Our findings support several areas of future exploration. While this work suggests that socioeconomic status may mediate some of the observed disparities among Hispanic populations, further studies with more granular patient-level data are needed to validate this observation. Additionally, some groups, such as Mexican populations, continued to have higher odds of presenting at later-stage cancer in spite of adjustment for socioeconomic status, suggesting other mechanisms may be at play. Future studies should also explore language, social ties, cultural factors, and differential participation in cancer screening that may account for some of the observed disparities. Furthermore, studies should explore the role of acculturation and immigration in healthcare access and stage at presentation; differences may be observed between newly arrived immigrants and other immigrant populations who spent prolonged periods of time in the US. Disparities may further exist due to differences in geographic settlement of Hispanic subpopulations and access to targeted resources, which merit further exploration.

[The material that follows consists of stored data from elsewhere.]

/-! ### Restarting and losing a task (R207, R376) -/

/-- The cores on which a task of a region may be placed, after core `n` in increasing number and wrapping: contained
cores are skipped, and NOMX clusters where the region uses the matrix unit (R376). -/
def State.nextCores (s : State) (rcb : Word) (n : Nat) : List Nat :=
  let first := s.firstCore rcb
  let num := s.numCores rcb
  ((List.range num).map fun k => first + (n + 1 - first + k) % num).filter fun k =>
    !(s.coreAt k).contained && !(s.usesMatrix rcb && (s.clusterAt (clusterOfCore k)).nomx)

/-- A restarted task waits for a slot as a launch arrival (R376). It keeps its TID, and the numbers of its dumps go on (R377). -/
def State.restart (s : State) (n : Nat) (c : Ctx) (seats : List Obl) : State :=
  let entry := ((s.hub.starts.find? fun e => e.1 == c.rcb).map fun e => e.2.1).getD 0
  match (s.nextCores c.rcb n).head? with
  | some m =>
    let k : Kid :=
      { ctx := { s.newTask m c.rcb c.tid entry c.args .launched seats with args := c.args, restarts := c.restarts + 1, dseq := c.dseq }
        seq := s.seq, migrating := none }
    (s.modCore m fun x => if x.runq.length < 64 then { x with runq := x.runq ++ [k] } else { x with launches := x.launches ++ [k] }).bump
  | none => s.passToHeir c.rcb c.tid 2 n seats

/-- May a task be restarted (R376)? -/
def State.mayRestart (s : State) (c : Ctx) : Bool :=
  c.start == .launched && s.restartable c.rcb && decide (c.restarts < 3) && s.hub.starts.any fun e => e.1 == c.rcb

/-- The heir hears which obligations a lost context had: they are poisoned already, and none passes (R207). Where no region is
the heir, service firmware hears it (R202). -/
def State.reportLost (s : State) (n : Nat) (c : Ctx) (l seats : List Obl) : State :=
  let heir := s.heirOf 64 c.rcb
  let m : Msg :=
    { id := s.seq, kind := .notice, rcb := heir.getD 0, pc := (heir.map s.noticePc).getD 0
      payload := [1, c.tid.zeroExtend 64, 3, BitVec.ofNat 64 l.length] ++ (l.map (·.addr)).take 6
      sender := none, ob := none, obls := [], core := n, fixed := false, about := c.tid, seats := seats }
  (match heir with
    | none => s.modHub fun h => { h with notices := h.notices ++ [Notice.trapToService m] }
    | some _ => s.modCore n fun x => { x with msgs := x.msgs ++ [m] }).bump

Additionally, differences between Hispanic Black and non-Hispanic Black populations remain relatively understudied. Despite significant genetic admixture among Hispanic populations, future research could also consider exploring any potential differences in prevalence of known genetic mutations between Hispanic subgroups. Given their aggregation in this study, populations such as Central and South Americans should be better examined in future work. Importantly, qualitative studies are necessary to shed further light on the reasons underlying the observed disparities, and may help to clarify modifiable factors that could be leveraged to promote equity. From a treatment perspective, future studies should also consider access to treatment in these populations, with particular focus on any differential access to breast conservation versus mastectomy with or without reconstruction. Further work is needed to identify the causes of these disparities and may take the form of qualitative research.

Conclusion

There are significant disparities in breast cancer stage at presentation across Hispanic populations stratified by race and country of origin, with socioeconomic status potentially playing a large role in the observed disparities. Further research on potential mechanisms, including language, environmental, and cultural factors, should be explored to guide development of targeted interventions to improve both economic and access inequities, which could lead to improved outcomes in vulnerable Hispanic subpopulations.